Сентиментальный роман - Вера Панова
Шрифт:
Интервал:
Закладка:
Он прошелся, чтобы унять свое волнение.
— Я на ваших девушек смотрю и думаю: что ж такое значит, что на меня за всю мою молодость не пришлось нисколько чистоты этой и нежности… Ведь чистота — это хорошо, над этим только сволочи смеются, верно?
— Верно.
— Что ж такое, думаю, что, например, Лиза, не спросившись, ко мне подошла, под руку взяла и повела куда хотела, а, например, Зойка маленькая в жизнь не подойдет?.. Да, дорогой товарищ, уже — все, уже никогда не будет мне этой любви воздушной, про которую читаем в хороших книгах.
— Ну почему, — сказал Севастьянов, — может, будет еще.
— Нет! — сказал Кушля. — Чего не будет, того не будет! Это — судьба мимо меня пронесла. Журналистом стану безусловно, будь уверен, а насчет любви — нет! Тут при распределении не учли меня, что ли. И возражать особенно не приходится, поскольку жизнь далеко еще не достигла своей высоты. Поскольку дерьма еще горы кругом невывезенного. Но мы его вывезем, дорогой товарищ, с помощью нашей прессы! Мы нашу жизнь подымем на должную высоту!
— Слушай, — сказал Кушля, — я тебе эту картину описал, как я в Тихорецкой на вокзале, на каменном полу. Открою глаза — надо мной сапоги шагают — туда, сюда! Дверь не закрывалась ни на одну минуту. Холодом меня охлестывало на полу, как ледяной водой, январь это был. Скажи: как я жив остался? Уж не говорю о ранениях. Сколько крови моей утекло в землю. Я умирал несчетно раз. Я все, понимаешь, про это знаю — как умирает человек, что у него делается с руками, с печенкой, селезенкой, сердцем… И все ж таки жив, ты подумай. И теперь…

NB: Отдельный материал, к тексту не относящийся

-- ==== Sys2Proof/Machine/Dispatch.lean ====
section
/-! DEFINITION. The one dispatch: one arm for each row of the opcode table, each a call of that row's meaning. -/

namespace Sys2Proof.Machine
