-- ==== Sys2Proof/Certificates/Slice0/Obligations.lean ====
section
/-! DEFINITION. The statements for the provers. A statement about an instruction has one form: when the instruction's group issues
(`IssuesWith`: selected, checks of R39 passed, some lane Active, no interlock, no poisoned operand), `exec` answers a next state in which the
issuing wave is the wave given, with the lanes of its group past the group, and everything else is as in the base state given
(`Completes`). -/

namespace Sys2Proof.Slice0

open Sys2Proof.Machine Sys2Proof.Safety

/-- `exec i` answers a next state; there the issuing wave has become `f`'s and its group's lanes are past the group; the rest is `base`. -/
def Does (i : Instr) (sg : Sig) (g : Group) (w : Wave) (s base : State) (f : Ctx → Wave → Wave) : Prop :=
  ∃ t, exec i s = .next t ∧ Completes base t (issueCtx sg g w) (pastGroup (issueCtx sg g w) (f (issueCtx sg g w) (issueCtx sg g w).w))

/-- `exec i` answers a next state, in which the wave has detached before its group with a cause and nothing of the instruction has been done (R40, R288):
the form's checks have turned it away. -/
def Traps (i : Instr) (sg : Sig) (g : Group) (w : Wave) (s : State) (cause : Nat) : Prop :=
  exec i s = .next (((covered sg g w s).faultBefore (issueCtx sg g w) cause []).countHold w.wid)

/-- No enabled exception is raised by the lanes of Active (R76, R78). -/
def NoTrap (c : Ctx) (fl : Nat → BitVec 8) : Prop := trapCause c.w.fpmode (flagUnion c.act fl) = none

/-- The signature of plain arithmetic: the operand fields, the guard and scalar modifiers, lawful in a prologue where R245 says so. -/
def arith (pro rnd sat : Bool) (flds : List Fld) : Sig := { flds := flds, rnd := rnd, sat := sat, scalar := true, pro := pro }

/-- The signature of an instruction that can wait (R32): it ends a hold. -/
def waiting (flds : List Fld) : Sig := { flds := flds, scalar := true, ends := true }

/-! ### Results, written from the rules -/

/-- An integer clamped to the signed 32-bit range, with `sat` when it lies outside (R64). -/
def clampS32 (x : Int) : W32 × BitVec 8 :=
  if x < -2147483648 then (0x80000000#32, 0x80#8) else if x > 2147483647 then (0x7FFFFFFF#32, 0x80#8) else (BitVec.ofInt 32 x, 0)

/-- A bit field named by b (R94): its lowest bit b[4:0], its width b[13:8] cut at bit 31, and its value in a. -/
def fieldBit (b : W32) : Nat := b.toNat % 32
def fieldWidth (b : W32) : Nat := min (b.toNat / 256 % 64) (32 - fieldBit b)
def fieldOf (a b : W32) : Nat := a.toNat / 2 ^ fieldBit b % 2 ^ fieldWidth b
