-- ==== Sys2Proof/Laws/Dispatch.lean ====
section
/-! SUPPORT. Each arm of the dispatch as an equation, so that no later proof unfolds `exec`. -/

namespace Sys2Proof.Laws

open Sys2Proof.Machine
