-- ==== Sys2Proof/Laws/State.lean ====
section
/-! SUPPORT. What each named update of the state leaves in each of its fields: one lemma for each field and update. -/

namespace Sys2Proof.Machine

variable (s : State)

/-! ### `State.setWave` -/

@[simp] theorem State.setWave_agenda (x : Wave) : (s.setWave x).agenda = s.agenda := rfl
@[simp] theorem State.setWave_turn (x : Wave) : (s.setWave x).turn = s.turn := rfl
@[simp] theorem State.setWave_nextId (x : Wave) : (s.setWave x).nextId = s.nextId := rfl
@[simp] theorem State.setWave_free (x : Wave) : (s.setWave x).free = s.free := rfl
@[simp] theorem State.setWave_grp (x : Wave) : (s.setWave x).grp = s.grp := rfl
@[simp] theorem State.setWave_waves (x : Wave) : (s.setWave x).waves = updWhere s.waves (fun y => y.wid == x.wid) fun _ => x := rfl
@[simp] theorem State.setWave_blocks (x : Wave) : (s.setWave x).blocks = s.blocks := rfl
@[simp] theorem State.setWave_teams (x : Wave) : (s.setWave x).teams = s.teams := rfl
@[simp] theorem State.setWave_resvs (x : Wave) : (s.setWave x).resvs = s.resvs := rfl
@[simp] theorem State.setWave_mmas (x : Wave) : (s.setWave x).mmas = s.mmas := rfl
@[simp] theorem State.setWave_copies (x : Wave) : (s.setWave x).copies = s.copies := rfl
@[simp] theorem State.setWave_remotes (x : Wave) : (s.setWave x).remotes = s.remotes := rfl
@[simp] theorem State.setWave_bankOps (x : Wave) : (s.setWave x).bankOps = s.bankOps := rfl
@[simp] theorem State.setWave_idle (x : Wave) : (s.setWave x).idle = s.idle := rfl
@[simp] theorem State.setWave_issued (x : Wave) : (s.setWave x).issued = s.issued := rfl
@[simp] theorem State.setWave_mem (x : Wave) : (s.setWave x).mem = s.mem := rfl
@[simp] theorem State.setWave_banks (x : Wave) : (s.setWave x).banks = s.banks := rfl
@[simp] theorem State.setWave_cellBlocks (x : Wave) : (s.setWave x).cellBlocks = s.cellBlocks := rfl
@[simp] theorem State.setWave_lines (x : Wave) : (s.setWave x).lines = s.lines := rfl
@[simp] theorem State.setWave_tlb (x : Wave) : (s.setWave x).tlb = s.tlb := rfl
@[simp] theorem State.setWave_errors (x : Wave) : (s.setWave x).errors = s.errors := rfl
@[simp] theorem State.setWave_found (x : Wave) : (s.setWave x).found = s.found := rfl
@[simp] theorem State.setWave_mismatch (x : Wave) : (s.setWave x).mismatch = s.mismatch := rfl
@[simp] theorem State.setWave_tags (x : Wave) : (s.setWave x).tags = s.tags := rfl
@[simp] theorem State.setWave_softs (x : Wave) : (s.setWave x).softs = s.softs := rfl
@[simp] theorem State.setWave_records (x : Wave) : (s.setWave x).records = s.records := rfl
@[simp] theorem State.setWave_gens (x : Wave) : (s.setWave x).gens = s.gens := rfl
@[simp] theorem State.setWave_poolWait (x : Wave) : (s.setWave x).poolWait = s.poolWait := rfl
@[simp] theorem State.setWave_tasks (x : Wave) : (s.setWave x).tasks = s.tasks := rfl
@[simp] theorem State.setWave_launches (x : Wave) : (s.setWave x).launches = s.launches := rfl
@[simp] theorem State.setWave_cmds (x : Wave) : (s.setWave x).cmds = s.cmds := rfl
@[simp] theorem State.setWave_doms (x : Wave) : (s.setWave x).doms = s.doms := rfl
@[simp] theorem State.setWave_ks (x : Wave) : (s.setWave x).ks = s.ks := rfl
@[simp] theorem State.setWave_ksReqs (x : Wave) : (s.setWave x).ksReqs = s.ksReqs := rfl
@[simp] theorem State.setWave_remoteDue (x : Wave) : (s.setWave x).remoteDue = s.remoteDue := rfl
@[simp] theorem State.setWave_parts (x : Wave) : (s.setWave x).parts = s.parts := rfl
@[simp] theorem State.setWave_vfs (x : Wave) : (s.setWave x).vfs = s.vfs := rfl
@[simp] theorem State.setWave_asids (x : Wave) : (s.setWave x).asids = s.asids := rfl
@[simp] theorem State.setWave_hosts (x : Wave) : (s.setWave x).hosts = s.hosts := rfl
@[simp] theorem State.setWave_pages (x : Wave) : (s.setWave x).pages = s.pages := rfl
@[simp] theorem State.setWave_cleared (x : Wave) : (s.setWave x).cleared = s.cleared := rfl
@[simp] theorem State.setWave_retired (x : Wave) : (s.setWave x).retired = s.retired := rfl
@[simp] theorem State.setWave_spared (x : Wave) : (s.setWave x).spared = s.spared := rfl
@[simp] theorem State.setWave_sparesUsed (x : Wave) : (s.setWave x).sparesUsed = s.sparesUsed := rfl
@[simp] theorem State.setWave_fills (x : Wave) : (s.setWave x).fills = s.fills := rfl
@[simp] theorem State.setWave_softCount (x : Wave) : (s.setWave x).softCount = s.softCount := rfl
@[simp] theorem State.setWave_ways (x : Wave) : (s.setWave x).ways = s.ways := rfl
@[simp] theorem State.setWave_errlog (x : Wave) : (s.setWave x).errlog = s.errlog := rfl
@[simp] theorem State.setWave_spokeOut (x : Wave) : (s.setWave x).spokeOut = s.spokeOut := rfl
@[simp] theorem State.setWave_spokeReqs (x : Wave) : (s.setWave x).spokeReqs = s.spokeReqs := rfl
@[simp] theorem State.setWave_msix (x : Wave) : (s.setWave x).msix = s.msix := rfl
@[simp] theorem State.setWave_hostReply (x : Wave) : (s.setWave x).hostReply = s.hostReply := rfl
@[simp] theorem State.setWave_hostWait (x : Wave) : (s.setWave x).hostWait = s.hostWait := rfl
@[simp] theorem State.setWave_assist (x : Wave) : (s.setWave x).assist = s.assist := rfl
@[simp] theorem State.setWave_power (x : Wave) : (s.setWave x).power = s.power := rfl

/-! ### `State.setBlock` -/

@[simp] theorem State.setBlock_agenda (x : Block) : (s.setBlock x).agenda = s.agenda := rfl
@[simp] theorem State.setBlock_turn (x : Block) : (s.setBlock x).turn = s.turn := rfl
@[simp] theorem State.setBlock_nextId (x : Block) : (s.setBlock x).nextId = s.nextId := rfl
@[simp] theorem State.setBlock_free (x : Block) : (s.setBlock x).free = s.free := rfl
@[simp] theorem State.setBlock_grp (x : Block) : (s.setBlock x).grp = s.grp := rfl
@[simp] theorem State.setBlock_waves (x : Block) : (s.setBlock x).waves = s.waves := rfl
@[simp] theorem State.setBlock_blocks (x : Block) : (s.setBlock x).blocks = updWhere s.blocks (fun y => y.team == x.team && y.idx == x.idx) fun _ => x := rfl
@[simp] theorem State.setBlock_teams (x : Block) : (s.setBlock x).teams = s.teams := rfl
@[simp] theorem State.setBlock_resvs (x : Block) : (s.setBlock x).resvs = s.resvs := rfl
@[simp] theorem State.setBlock_mmas (x : Block) : (s.setBlock x).mmas = s.mmas := rfl
@[simp] theorem State.setBlock_copies (x : Block) : (s.setBlock x).copies = s.copies := rfl
@[simp] theorem State.setBlock_remotes (x : Block) : (s.setBlock x).remotes = s.remotes := rfl
@[simp] theorem State.setBlock_bankOps (x : Block) : (s.setBlock x).bankOps = s.bankOps := rfl
@[simp] theorem State.setBlock_idle (x : Block) : (s.setBlock x).idle = s.idle := rfl
@[simp] theorem State.setBlock_issued (x : Block) : (s.setBlock x).issued = s.issued := rfl
@[simp] theorem State.setBlock_mem (x : Block) : (s.setBlock x).mem = s.mem := rfl
@[simp] theorem State.setBlock_banks (x : Block) : (s.setBlock x).banks = s.banks := rfl
@[simp] theorem State.setBlock_cellBlocks (x : Block) : (s.setBlock x).cellBlocks = s.cellBlocks := rfl
@[simp] theorem State.setBlock_lines (x : Block) : (s.setBlock x).lines = s.lines := rfl
@[simp] theorem State.setBlock_tlb (x : Block) : (s.setBlock x).tlb = s.tlb := rfl
@[simp] theorem State.setBlock_errors (x : Block) : (s.setBlock x).errors = s.errors := rfl
@[simp] theorem State.setBlock_found (x : Block) : (s.setBlock x).found = s.found := rfl
@[simp] theorem State.setBlock_mismatch (x : Block) : (s.setBlock x).mismatch = s.mismatch := rfl
@[simp] theorem State.setBlock_tags (x : Block) : (s.setBlock x).tags = s.tags := rfl
@[simp] theorem State.setBlock_softs (x : Block) : (s.setBlock x).softs = s.softs := rfl
@[simp] theorem State.setBlock_records (x : Block) : (s.setBlock x).records = s.records := rfl
@[simp] theorem State.setBlock_gens (x : Block) : (s.setBlock x).gens = s.gens := rfl
@[simp] theorem State.setBlock_poolWait (x : Block) : (s.setBlock x).poolWait = s.poolWait := rfl
@[simp] theorem State.setBlock_tasks (x : Block) : (s.setBlock x).tasks = s.tasks := rfl
@[simp] theorem State.setBlock_launches (x : Block) : (s.setBlock x).launches = s.launches := rfl
@[simp] theorem State.setBlock_cmds (x : Block) : (s.setBlock x).cmds = s.cmds := rfl
@[simp] theorem State.setBlock_doms (x : Block) : (s.setBlock x).doms = s.doms := rfl
@[simp] theorem State.setBlock_ks (x : Block) : (s.setBlock x).ks = s.ks := rfl
@[simp] theorem State.setBlock_ksReqs (x : Block) : (s.setBlock x).ksReqs = s.ksReqs := rfl
@[simp] theorem State.setBlock_remoteDue (x : Block) : (s.setBlock x).remoteDue = s.remoteDue := rfl
@[simp] theorem State.setBlock_parts (x : Block) : (s.setBlock x).parts = s.parts := rfl
@[simp] theorem State.setBlock_vfs (x : Block) : (s.setBlock x).vfs = s.vfs := rfl
@[simp] theorem State.setBlock_asids (x : Block) : (s.setBlock x).asids = s.asids := rfl
@[simp] theorem State.setBlock_hosts (x : Block) : (s.setBlock x).hosts = s.hosts := rfl
@[simp] theorem State.setBlock_pages (x : Block) : (s.setBlock x).pages = s.pages := rfl
@[simp] theorem State.setBlock_cleared (x : Block) : (s.setBlock x).cleared = s.cleared := rfl
@[simp] theorem State.setBlock_retired (x : Block) : (s.setBlock x).retired = s.retired := rfl
@[simp] theorem State.setBlock_spared (x : Block) : (s.setBlock x).spared = s.spared := rfl
@[simp] theorem State.setBlock_sparesUsed (x : Block) : (s.setBlock x).sparesUsed = s.sparesUsed := rfl
@[simp] theorem State.setBlock_fills (x : Block) : (s.setBlock x).fills = s.fills := rfl
@[simp] theorem State.setBlock_softCount (x : Block) : (s.setBlock x).softCount = s.softCount := rfl
@[simp] theorem State.setBlock_ways (x : Block) : (s.setBlock x).ways = s.ways := rfl
@[simp] theorem State.setBlock_errlog (x : Block) : (s.setBlock x).errlog = s.errlog := rfl
@[simp] theorem State.setBlock_spokeOut (x : Block) : (s.setBlock x).spokeOut = s.spokeOut := rfl
@[simp] theorem State.setBlock_spokeReqs (x : Block) : (s.setBlock x).spokeReqs = s.spokeReqs := rfl
@[simp] theorem State.setBlock_msix (x : Block) : (s.setBlock x).msix = s.msix := rfl
@[simp] theorem State.setBlock_hostReply (x : Block) : (s.setBlock x).hostReply = s.hostReply := rfl
@[simp] theorem State.setBlock_hostWait (x : Block) : (s.setBlock x).hostWait = s.hostWait := rfl
@[simp] theorem State.setBlock_assist (x : Block) : (s.setBlock x).assist = s.assist := rfl
@[simp] theorem State.setBlock_power (x : Block) : (s.setBlock x).power = s.power := rfl
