theorem nestMet {rid : Nat} : Keeps s (u.nestMet rid) := by
  unfold State.nestMet
  repeat' split
  · exact h
  · exact h
  · exact h.updRecord.postFault
  · exact h.updRecord.killRecord.expire
  · exact h.updRecord.killRecord.expire

theorem nestLimit {team : Nat} {kill : State → State} (kills : ∀ v, Keeps v (kill v)) : Keeps s (u.nestLimit team kill) := by
  unfold State.nestLimit
  extract_lets holds both away vf released met
  have release : Keeps s released := by
    refine h.mapTeams (fun t => ?_) fun t ends => ?_
    · split <;> rfl
    · split
      exacts [ends, ends]
  have meet : Keeps s met := (release.trans (kills _)).foldl fun v _ => (refl v).nestMet
  exact (meet.foldl fun v _ => (refl v).sendFor).reap

theorem serveRecord {rid : Nat} : Keeps s (u.serveRecord rid) := by
  unfold State.serveRecord
  split
  · exact h
  · split
    exacts [h.killRecord.expire.reap, h.postFault]

theorem serveParked {rid : Nat} : Keeps s (u.serveParked rid) := by
  unfold State.serveParked
  split
  · exact h
  · split
    exacts [h.quiet rfl rfl rfl, h.serveRecord]

theorem parkWave {w : Wave} {p : Pending} {depth : Nat} {parent : W32} {place : Nat × Nat} {waited : Bool} {deadline : Nat} :
    Keeps s (u.parkWave w p depth parent place waited deadline) := by
  unfold State.parkWave
  extract_lets x rid flags body pan drawn made
  have draw : Keeps s drawn := h.quiet rfl rfl rfl
  have make : Keeps s made := draw.makeRecord
  split
  · exact draw.poisonKill
  · split
    exacts [draw.killTeam.loseExtent, make.updWave.serveParked]

theorem detach {wid : Nat} {p : Pending} : Keeps s (u.detach wid p) := by
  unfold State.detach
  extract_lets free
  have freed : Keeps s free := h.quiet rfl rfl rfl
  split
  · exact freed
  · split
    · exact freed.updWave
    · extract_lets w' woken x
      have kept : Keeps s woken := freed.updWave.keepA.wakeRetry
      split
      · exact kept.nestLimit fun v => (refl v).killWave
      · split
        · refine updWave ?_
          exact kept.quiet rfl rfl rfl
        · exact kept.parkWave

/-! ### Operations that another partition performs (R159, R196) -/

theorem deliver {wid lane d : Nat} {pair : Bool} {v : W64} : Keeps s (u.deliver wid lane d pair v) := by
  unfold State.deliver State.deliverAt
  dsimp only
  split
  exacts [ite h.forget.updWave (ite h.updWave h), h]

theorem replied {wid : Nat} : Keeps s (u.replied wid) := by
  unfold State.replied
  split
  · exact h
  · split
    · split
      · exact h.updWave
      · extract_lets bad fewer woken
        have kept : Keeps s fewer := h.quiet rfl rfl rfl
        have wake : Keeps s woken := kept.updWave
        clear_value bad
        cases bad with
        | nil => exact wake
        | cons o rest =>
          dsimp only
          split
          exacts [wake.backBefore.detach, wake.detach]
    · exact h

theorem unperformed {o : RemoteOp} {before : Bool} : Keeps s (u.unperformed o before) := by
  unfold State.unperformed
  split
  · exact h.dropRemote
  · split
    · exact h.dropRemote
    · refine replied ?_
      exact h.quiet rfl rfl rfl

theorem answer {o : RemoteOp} {v : W64} : Keeps s (u.answer o v) := by
  unfold State.answer
  extract_lets dropped forwarded
  have drop : Keeps s dropped := h.dropRemote
  split
  · exact drop
  · have sent : Keeps s forwarded := by
      unfold forwarded
      split
      exacts [drop.forward, drop]
    exact sent.deliver.replied

end

end Keeps

end Sys2Proof.Laws

end

section

/-! LEMMAS for O50. Memory that is written, and operations that are performed, keep the partitions and the functions. -/

namespace Sys2Proof.Laws

open Sys2Proof.Machine Sys2Proof.Safety Sys2Proof.Slice0

namespace Keeps

section

variable {s u : State} (h : Keeps s u)
include h

/-! ### Device memory and banks (R160-R170, R190-R195) -/

theorem setAside {e : Line} : Keeps s (u.setAside e) := h.quiet rfl rfl rfl
theorem hitLine {line : Nat} : Keeps s (u.hitLine line) := h.quiet rfl rfl rfl
theorem setBank {b : Bank} : Keeps s (u.setBank b) := ite (h.quiet rfl rfl rfl) (h.quiet rfl rfl rfl)
theorem fillCleared {page : Nat} : Keeps s (u.fillCleared page) := ite (h.quiet rfl rfl rfl) h
theorem liftErrors {wr : Writer} {lines : List Nat} : Keeps s (u.liftErrors wr lines) := ite h (h.quiet rfl rfl rfl)
theorem clearPoison {ws : List Host.Cell} : Keeps s (u.clearPoison ws) := ite h (h.quiet rfl rfl rfl)

theorem room {l2 : Bool} {unit line : Nat} : Keeps s (u.room l2 unit line) := by
  unfold State.room
  split
  · exact h.roomBelow
  · split
    exacts [h, ite h.setAside (ite h.sinkLine h.leaveCache)]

В глазах у него ярко заблестели слезы.
— Теперь будет сын. Мой сын, понимаешь? Глаза мои, волосики… А может, на Лизу будет похож, тоже ничего, она ведь ничего, верно? Симпатичная, верно? Не в том дело, на кого будет похож, а в том, понимаешь, — ты подумай, какая жизнь у него будет, что я, отец, ему завоевал. Он же родится — где? — в Советской республике, а не в рабстве, как я был рожден. Уж у него — будь покоен! — все будет, чего у нас с тобой не было. Уж он все получит, чего мы, отцы, в нашей молодости и не слыхали, только сейчас и узнаем, как дикари. Ему не придется в сыпняке на вокзале, — да и болезней, думается мне, не будет, когда он подрастет. Уничтожим и болезни, — ничего, я считаю, не будет на его светлом пути, ни сучка, ни задоринки…
29
Окно комнаты, в которой жили Севастьянов и Городницкий, смотрело во двор. С четырех сторон двор был обставлен домами — заключен в кирпичную коробку.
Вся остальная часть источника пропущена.